Kinase enrichment analysis
KEA3 uses Fisher's Exact Tests with a background set of 20,000 genes to compute the significance of the overlap between the query input protein set and each protein set in the KEA3 protein set libraries. An integer rank from 1 to k for each protein set in a library size of k indicates sets with the lowest and highest P-values accordingly. A scaled rank is computed by dividing each integer rank by k. Thus, for a single query, there is one kinase rank list for each protein set library in KEA3. False discovery rates (FDRs) are computed via the Benjamini-Hochberg correction for each library separately. Out of the 24 candidate libraries, rank lists for the 11 final KEA3 libraries which met the benchmarking threshold are integrated via the MeanRank and TopRank methods (23). MeanRank is calculated from re-ranking a composite list of kinases by each kinase's mean integer rank across all libraries containing that kinase. A composite list of kinases is re-ranked with each kinase's best-scaled rank across all libraries to calculate TopRank.
The KEA3 web application
The backend of KEA3 is a Java servlet running on Tomcat 9 (61). The user interface was constructed with jQuery, Bootstrap and the web template application Mobirise (62). The web application runs in a Docker (63) container. The KEA3 source code repository is available at https://github.com/maayanlab/KEA3web.
Kinase co-expression network visualization
Weighted Gene Co-expression Network Analysis (WGCNA) (64) was applied to GTEx (65), ARCHS4 (56) and TCGA expression data to generate interactive views of the human kinome regulatory network.
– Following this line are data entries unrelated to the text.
theorem execAt_div_of_zero (n : Nat) (l : Bool) {rb : Reg} (a : Addr)
    (h : s.getReg ra = 0#32 ∨ s.getReg rb = 0#32) :
    execAt n (.div l ra rb) a s = .raised .divideByZero a s := by
  rw [execAt.eq_def]
  exact if_pos ((divFaults_iff _ _).mpr h)

/-! ### How a chain ends -/

theorem State.addHops_of_zero (hs : s.hops = 0) (k : Nat) : s.addHops k = { s with hops := k } := by
  rw [State.addHops, hs, Nat.zero_add]

theorem chain_zero (s : State) (c : ChainAt) : s.chain c 0 = some c := rfl

variable {l : Bool} {k : Nat} {c : ChainAt}

/-- The outer jump is executed as the jump where its chain stands. -/
theorem exec_jnz_of_chain (l : Bool) (hs : s.hops = 0) (h : s.chain ⟨ra, t, s.pc⟩ k = some c)
    (hk : k ≤ s.progLen.toNat) :
    ∃ l', exec (.jnz l ra t) s =
      settle (execAt (s.progLen.toNat - k) (.jnz l' c.ra c.t) c.a (s.addHops k)) := by
  obtain ⟨l', he⟩ := execAt_chain hs (l := l) h hk
  exact ⟨l', congrArg settle he⟩

theorem exec_jnz_of_chain_notTaken (l : Bool) (hs : s.hops = 0)
    (h : s.chain ⟨ra, t, s.pc⟩ k = some c) (hr : s.getReg c.ra = 0#32) :
    exec (.jnz l ra t) s = .next (s.addHops k) := by
  obtain ⟨l', he⟩ := exec_jnz_of_chain l hs h (chain_length h (chainNext_of_zero hr))
  rw [he, execAt_jnz_of_notTaken _ _ _ _ (by exact hr), settle]

theorem exec_jnz_of_chain_raises {cause : RunFault} {q : Addr} {u : State} (l : Bool)
    (hs : s.hops = 0) (h : s.chain ⟨ra, t, s.pc⟩ k = some c) (hk : k ≤ s.progLen.toNat)
    (hhop : jnzHop c.ra c.t c.a (s.addHops k) = .raises cause q u) :
    exec (.jnz l ra t) s = .next (u.enterFault cause q) := by
  obtain ⟨l', he⟩ := exec_jnz_of_chain l hs h hk
  rw [he, execAt_jnz_of_raises _ _ hhop, settle]

/-- A chain that reaches a target that is no `jnz` executes it with one more hop counted. -/
theorem exec_jnz_of_chain_enters {j : Instr} (l : Bool) (hs : s.hops = 0)
    (h : s.chain ⟨ra, t, s.pc⟩ k = some c) (hr : s.getReg c.ra ≠ 0#32)
    (hl : s.labelLookup c.t = some d) (hd : d < s.progLen) (hi : s.instrAt d = .instr j)
    (hj : ∀ l ra t, j ≠ .jnz l ra t) :
    ∃ n, exec (.jnz l ra t) s = settle (execAt n j d (s.addHops (k + 1))) := by
  have hk : k < s.progLen.toNat :=
    chain_length_target h hl hd fun l ra t hjnz => hj l ra t (Decoded.instr.inj (hi.symm.trans hjnz))
  obtain ⟨l', he⟩ := exec_jnz_of_chain l hs h hk.le
  have hhop : jnzHop c.ra c.t c.a (s.addHops k) = .enters d j (s.addHops (k + 1)) :=
    jnzHop_enters.mpr ⟨hr, hl, hd, by simpa [hs] using hk, hi, rfl⟩
  obtain ⟨n, hn⟩ := Nat.exists_eq_add_of_lt hk
  have hroom : s.progLen.toNat - k = n + 1 := by omega
  exact ⟨n, by rw [he, hroom, execAt_jnz_of_enters _ _ hhop]⟩

/-- Such a target, with no fault of its own, has the effect it has as outer instruction. -/
theorem exec_jnz_of_chain_completes {j : Instr} (l : Bool) (hs : s.hops = 0)
    (h : s.chain ⟨ra, t, s.pc⟩ k = some c) (hr : s.getReg c.ra ≠ 0#32)
    (hl : s.labelLookup c.t = some d) (hd : d < s.progLen) (hi : s.instrAt d = .instr j)
    (hj : ∀ l ra t, j ≠ .jnz l ra t)
    (hdiv : ∀ l ra rb, j = .div l ra rb → s.getReg ra ≠ 0#32 ∧ s.getReg rb ≠ 0#32) :
    ∃ u, exec j s = .next u ∧ u.pc = s.pc ∧ u.runState = s.runState ∧
      exec (.jnz l ra t) s = .next { u with hops := k + 1 } := by
  obtain ⟨u, hhops, hpc, hrun, he⟩ := execAt_completes hj hdiv
  obtain ⟨n, hn⟩ := exec_jnz_of_chain_enters l hs h hr hl hd hi hj
  refine ⟨u, ?_, hpc, hrun, ?_⟩
  · rw [exec_eq_settle]
    exact congrArg settle (he _ s.pc 0)
  · rw [hn, he, settle, State.addHops_of_zero (hhops.trans hs)]

/-- Settles O27: the last jump of the chain is not taken, or enters a target that completes. -/
theorem finiteChainCompletes : Obligations.FiniteChainCompletes := by
  refine fun l ra t s k c hs h => ⟨fun hr => ?_, fun d j hr hl hd hi hj hdiv => ?_⟩
  · rw [exec_jnz_of_chain_notTaken l hs h hr, State.addHops_of_zero hs]
  · obtain ⟨u, hu, -, -, he⟩ := exec_jnz_of_chain_completes l hs h hr hl hd hi hj hdiv
    exact ⟨u, hu, he⟩

/-- Settles O28: the last jump of the chain raises by one of its own checks, or enters a `div` that
does. -/
theorem finiteChainFaults : Obligations.FiniteChainFaults := by
  refine fun l ra t s k c hs h hr => ⟨fun hl => ?_, fun d hl hd => ?_, fun d w hl hd hw => ?_,
    fun d l' ra' rb' hl hd hi hz => ?_⟩
  · have hk := chain_length h (chainNext_of_unbound hl)
    rw [exec_jnz_of_chain_raises l hs h hk (jnzHop_of_unbound hr hl), State.addHops_of_zero hs]
    rfl
  · have hk := chain_length h (chainNext_of_target hl fun hlt => absurd hlt (BitVec.not_lt.mpr hd))
    rw [exec_jnz_of_chain_raises l hs h hk (jnzHop_of_beyond hr hl hd), State.addHops_of_zero hs]
    rfl
  · have hk := chain_length_target h hl hd fun _ _ _ hjnz => by cases hw.symm.trans hjnz
    have hh : (s.addHops k).hops < (s.addHops k).progLen.toNat := by simpa [hs] using hk
    rw [exec_jnz_of_chain_raises l hs h hk.le (jnzHop_of_illegal hr hl hd hh hw),
      State.addHops_of_zero hs]
    rfl
  · obtain ⟨n, hn⟩ := exec_jnz_of_chain_enters l hs h hr hl hd hi fun _ _ _ => Instr.noConfusion
    rw [hn, execAt_div_of_zero n l' d (by exact hz), State.addHops_of_zero hs]
    rfl

/-- Settles O22: the chain of the jump stands at the jump itself, and its target completes. -/
theorem jnzTakenRunsTarget : Obligations.JnzTakenRunsTarget := by
  intro l ra t s d j hs hr hl hd hi hj hdiv
  obtain ⟨u, hu, hpc, hrun, he⟩ :=
    exec_jnz_of_chain_completes l hs (chain_zero s ⟨ra, t, s.pc⟩) hr hl hd hi hj hdiv
  exact ⟨u, _, hu, he, rfl, hpc, hrun⟩

/-- Settles O23: a chain of no jumps that ends in a faulting `div`. -/
theorem jnzNestedDivideByZero : Obligations.JnzNestedDivideByZero := by
  intro l l' ra ra' rb' t s d hs hr hl hd hi hz
  obtain ⟨-, -, -, hdiv⟩ := finiteChainFaults l ra t s 0 _ hs (chain_zero s ⟨ra, t, s.pc⟩) hr
  exact hdiv d l' ra' rb' hl hd hi hz

/-- Settles O24: a chain of no jumps that ends in a fault of the jump itself. -/
theorem jnzFaults : Obligations.JnzFaults := by
  intro l ra t s hs hr
  obtain ⟨hunbound, hbeyond, hillegal, -⟩ :=
    finiteChainFaults l ra t s 0 _ hs (chain_zero s ⟨ra, t, s.pc⟩) hr
  refine ⟨fun hl => ?_, fun d hl hd => ?_, hillegal⟩
  · rw [hunbound hl, ← hs]
  · rw [hbeyond d hl hd, ← hs]

/-! ### Endless chains -/

/-- A chain that has ended stood somewhere last. -/
theorem chain_last (h : s.chain c k = none) :
    ∃ j c', s.chain c j = some c' ∧ s.chainNext c' = none := by
  induction k with
  | zero => cases h
  | succ k ih =>
    rw [State.chain] at h
    cases hk : s.chain c k with
    | none => exact ih hk
    | some c' => rw [hk] at h; exact ⟨k, c', hk, h⟩

/-- A taken jump with which a chain ends enters no `jnz`. -/
theorem ne_jnz_of_chainNext_none (h : s.chainNext c = none) (hr : s.getReg c.ra ≠ 0#32)
    (hl : s.labelLookup c.t = some d) (hd : d < s.progLen) (l : Bool) (ra : Reg) (t : LabelId) :
    s.instrAt d ≠ .instr (.jnz l ra t) := by
  intro hi
  simp [State.chainNext, hr, hl, hd, hi] at h

theorem execAt_done_runState {n : Nat} {i : Instr} {u : State} (h : execAt n i a s = .done u) :
    u.runState = s.runState := by
  obtain ⟨k, rfl | ⟨ra, v, rfl⟩ | ⟨ra, rfl⟩⟩ := execAt_done h <;> rfl

/-- A chain that ends answers no JumpCycle: what its last jump raises is another fault, since it has
hops left, and the target it enters is no `jnz`. -/
theorem exec_jnz_ne_jumpCycle_of_chain_end (hs : s.hops = 0) (hrun : s.runState = .run)
    (h : s.chain ⟨ra, t, s.pc⟩ k = some c) (hend : s.chainNext c = none) {u : State}
    (hu : exec (.jnz l ra t) s = .next u) (hfault : u.runState = .fault) :
    u.cause ≠ some .jumpCycle := by
  have hk := chain_length h hend
  have hne : s.runState ≠ .fault := by rw [hrun]; decide
  cases hhop : jnzHop c.ra c.t c.a (s.addHops k) with
  | notTaken =>
    rw [jnzHop_notTaken, State.addHops_getReg] at hhop
    cases (exec_jnz_of_chain_notTaken l hs h hhop).symm.trans hu
    exact absurd hfault hne
  | raises cause q v =>
    cases (exec_jnz_of_chain_raises l hs h hk hhop).symm.trans hu
    rintro ⟨⟩
    obtain ⟨hr, ⟨⟨⟩, -⟩ | ⟨d, hl, ⟨⟨⟩, -⟩ | ⟨hd, ⟨-, -, -, hhops⟩ | ⟨⟨⟩, -⟩⟩⟩⟩ := jnzHop_raises hhop
    have hlt := chain_length_target h hl hd (ne_jnz_of_chainNext_none hend hr hl hd)
    rw [State.addHops_progLen, State.addHops_hops, hs] at hhops
    omega
  | enters d j v =>
    obtain ⟨hr, hl, hd, -, hi, -⟩ := jnzHop_enters.mp hhop
    have hj : ∀ l ra t, j ≠ .jnz l ra t := fun l ra t hjnz =>
      ne_jnz_of_chainNext_none hend hr hl hd l ra t (hjnz ▸ hi)
    obtain ⟨n, hn⟩ := exec_jnz_of_chain_enters l hs h hr hl hd hi hj
    cases he : execAt n j d (s.addHops (k + 1)) with
    | done w =>
      rw [he] at hn
      cases hn.symm.trans hu
      exact absurd ((execAt_done_runState he).symm.trans hfault) hne
    | raised cause q w =>
      rw [he] at hn
      cases hn.symm.trans hu
      cases execAt_raised_of_ne_jnz hj he
      exact fun h => by cases h

/-- An endless chain stands somewhere after `PROG_LEN` jumps, with no hop left for the next. -/
theorem exec_jnz_of_endless (l : Bool) (hs : s.hops = 0)
    (h : ∀ k, s.chain ⟨ra, t, s.pc⟩ k ≠ none) :
    ∃ c, s.chain ⟨ra, t, s.pc⟩ s.progLen.toNat = some c ∧
      exec (.jnz l ra t) s =
        .next ((s.addHops s.progLen.toNat).countHop.enterFault .jumpCycle c.a) := by
  obtain ⟨c', hc'⟩ := Option.ne_none_iff_exists'.mp (h (s.progLen.toNat + 1))
  obtain ⟨c, hc, hnext⟩ := chain_succ hc'
  obtain ⟨hr, hl, hd, -⟩ := chainNext_some hnext
  exact ⟨c, hc, exec_jnz_of_chain_raises l hs hc le_rfl
    (jnzHop_of_hops hr hl hd (by simp [hs]))⟩

/-- Settles O26: an endless chain runs out of hops after `PROG_LEN` jumps, and one that ends does not. -/
theorem jumpCycleExactlyEndlessChains : Obligations.JumpCycleExactlyEndlessChains := by
  refine fun l ra t s hrun hs => ⟨⟨fun ⟨u, hu, hcause, hfault⟩ k hk => ?_, fun h => ?_⟩, fun h => ?_⟩
  · obtain ⟨j, c, hc, hend⟩ := chain_last hk
    exact exec_jnz_ne_jumpCycle_of_chain_end hs hrun hc hend hu hfault hcause
  · obtain ⟨c, -, he⟩ := exec_jnz_of_endless l hs h
    exact ⟨_, he, rfl, rfl⟩
  · obtain ⟨c, hc, he⟩ := exec_jnz_of_endless l hs h
    refine ⟨c, hc, ?_⟩
    rw [he, State.addHops_of_zero hs]
    rfl

end Sys2Proof.Machine
end

section
/-! The host's interface (10_state.md R27 to R30, 60_exceptions.md R108): what each load and each access
to the register window answers. -/

namespace Sys2Proof.Machine

/-! ### Power-on -/

/-- Settles O2: after power-on no entry is loaded, so every read answers the free value. -/
theorem powerOnLeavesOpen : Obligations.PowerOnLeavesOpen :=
  ⟨fun _ _ _ => rfl, fun _ _ => ⟨rfl, rfl, rfl⟩⟩

/-! ### `STATUS` -/

/-- The fields `STATUS` is put together from, read back (R29). -/
theorem statusFields_extract (st : BitVec 2) (c : BitVec 4) :
    (0#24 ++ (c ++ (0#2 ++ st))).extractLsb' 0 2 = st ∧
      (0#24 ++ (c ++ (0#2 ++ st))).extractLsb' 4 4 = c ∧
      (0#24 ++ (c ++ (0#2 ++ st))).extractLsb' 2 2 = 0#2 ∧
      (0#24 ++ (c ++ (0#2 ++ st))).extractLsb' 8 24 = 0#24 := by
  revert st c
  decide

theorem State.status_fields (s : State) :
    s.status.extractLsb' 0 2 = stateCode s.runState ∧
      s.status.extractLsb' 4 4 = causeCode s.cause ∧
      s.status.extractLsb' 2 2 = 0#2 ∧ s.status.extractLsb' 8 24 = 0#24 :=
  statusFields_extract (stateCode s.runState) (causeCode s.cause)

/-- Settles O6: `STATUS` reads as the codes of `STATE` and `CAUSE`, the latter `none` outside FAULT. -/
theorem statusFields : Obligations.StatusFields := by
  intro s hs
  obtain ⟨hstate, hcause, hzero, hhigh⟩ := s.status_fields
  have hnone : s.runState ≠ .fault → s.cause = none := fun h => not_not.mp (mt hs.cause.mpr h)
  refine ⟨s.status, rfl, ?_, ?_, ?_, ?_, ?_, ?_, ?_, ?_, ?_, ?_, hzero, hhigh, fun _ => rfl⟩
  all_goals intro h
  case refine_5 => rw [hcause, hnone h, causeCode]
  all_goals simp only [hstate, hcause, h, stateCode, causeCode]

/-! ### The window -/

theorem hostReg_reg (r : Reg) : hostReg (0x20 + 4 * (regNum r).toNat) = some (.reg r) := by
  cases r <;> decide

theorem hostReg_reserved {off : Nat} (h : (0x14 ≤ off ∧ off ≤ 0x1C) ∨ 0x3C < off) :
    hostReg off = some .reserved := by
  by_cases hhigh : 0x3C < off
  · exact if_pos hhigh
  · exact (if_neg hhigh).trans (if_pos (h.resolve_right hhigh))

/-- Settles O7: each offset starts the register R27 names there. -/
theorem hostWindowReads : Obligations.HostWindowReads := by
  refine fun s => ⟨rfl, rfl, rfl, fun hstop r => ?_, fun off hoff => ⟨?_, fun v => ?_⟩⟩
  · simp only [hostMove, hostRead, hostReg_reg, if_neg hstop]
  · simp only [hostMove, hostRead, hostReg_reserved hoff]
  · simp only [hostMove, hostWrite, hostReg_reserved hoff]

theorem hostMove_write_progLen {s : State} (n : Word) (hstop : s.runState ≠ .run) :
    hostMove (.write 0x08 n) s = .done (s.writeLen n) none :=
  if_neg hstop

/-- Settles O8: the write of `PROG_LEN` is `writeLen` outside RUN and no move in RUN. -/
theorem setLength : Obligations.SetLength := by
  refine fun s n => ⟨fun hstop hn => ?_, fun hstop hn => ?_, fun hrun => if_pos hrun⟩
  · rw [hostMove_write_progLen n hstop, State.writeLen, if_pos hn]
  · rw [hostMove_write_progLen n hstop, State.writeLen, if_neg (Nat.not_le.mpr hn)]

/-! ### Loads -/

theorem hostMove_loadWord {s : State} {a : Nat} (w : IWord) (hstop : s.runState ≠ .run)
    (ha : a < s.params.progMax) : hostMove (.loadWord a w) s = .done (s.putWord a w) none :=
  (if_neg hstop).trans (if_pos ha)

theorem hostMove_loadLabel {s : State} {id : Nat} (e : LabelEntry) (hstop : s.runState ≠ .run)
    (hid : id < s.params.labelSlots) : hostMove (.loadLabel id e) s = .done (s.putLabel id e) none :=
  (if_neg hstop).trans (if_pos hid)

theorem State.wordAt_putWord_same (s : State) (a : Nat) (w : IWord) : (s.putWord a w).wordAt a = w :=
  State.wordAt_of_find (s.prog.find_put_same a w)

theorem State.wordAt_putWord_ne (s : State) {a b : Nat} (w : IWord) (h : b ≠ a) :
    (s.putWord a w).wordAt b = s.wordAt b := by
  rw [State.wordAt, State.putWord_prog, Memory.find_put_ne _ w h]
  rfl

/-- Settles O9: a load below `PROG_MAX` is `putWord`. -/
theorem loadedWordIsFetched : Obligations.LoadedWordIsFetched := fun s a w hstop ha =>
  ⟨s.putWord a w, hostMove_loadWord w hstop ha, s.wordAt_putWord_same a w,
    fun _ hb => s.wordAt_putWord_ne w hb, rfl⟩

/-- What a label table entry binds its id to (R25, R26). -/
def entryBinding (e : LabelEntry) : Option Addr := if e.v then some e.addr else none

theorem State.find_putLabel_same {s : State} (hwf : s.labels.wf) (id : Nat) (e : LabelEntry) :
    (s.putLabel id e).labels.find id = entryBinding e := by
  rw [State.putLabel_labels, entryBinding]
  split_ifs
  · exact Memory.find_put_same _ _ _
  · exact Memory.find_erase_same _ hwf _

theorem State.find_putLabel_ne (s : State) {id id' : Nat} (e : LabelEntry) (h : id' ≠ id) :
    (s.putLabel id e).labels.find id' = s.labels.find id' := by
  rw [State.putLabel_labels]
  split_ifs
  · exact Memory.find_put_ne _ _ h
  · exact Memory.find_erase_ne _ h

theorem State.labelLookup_eq_find {s : State} {t : LabelId} (h : t.toNat < s.params.labelSlots) :
    s.labelLookup t = s.labels.find t.toNat := if_pos h

theorem State.labelLookup_beyond {s : State} {t : LabelId} (h : s.params.labelSlots ≤ t.toNat) :
    s.labelLookup t = none := if_neg (Nat.not_lt.mpr h)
Prior to applying WGCNA on these datasets, these large-scale collections of gene expression datasets were quantile-normalized and filtered to include only protein kinases. WGCNA with default parameters was then applied to subsets of each dataset separately: the GTEx gene expression dataset; 100 random RNA-seq samples for each of 18 tissue types pulled from the ARCHS4 database; and 100 samples from each of 96 cancer types in the TCGA expression dataset. The three resulting networks were clustered using Cytoscape (66) with the Allegro Fruchterman-Reingold Force Directed Layout plugin, and then visualized on the KEA3 results page using D3.js (67). To annotate the GTEx, ARCHS4 and TCGA networks, WGCNA module eigengenes were correlated to GTEx tissue sample labels, ARCHS4 sample labels, and TCGA tumor types, respectively. Nodes were colored by the most significant tissue/tumor correlation to their parent module.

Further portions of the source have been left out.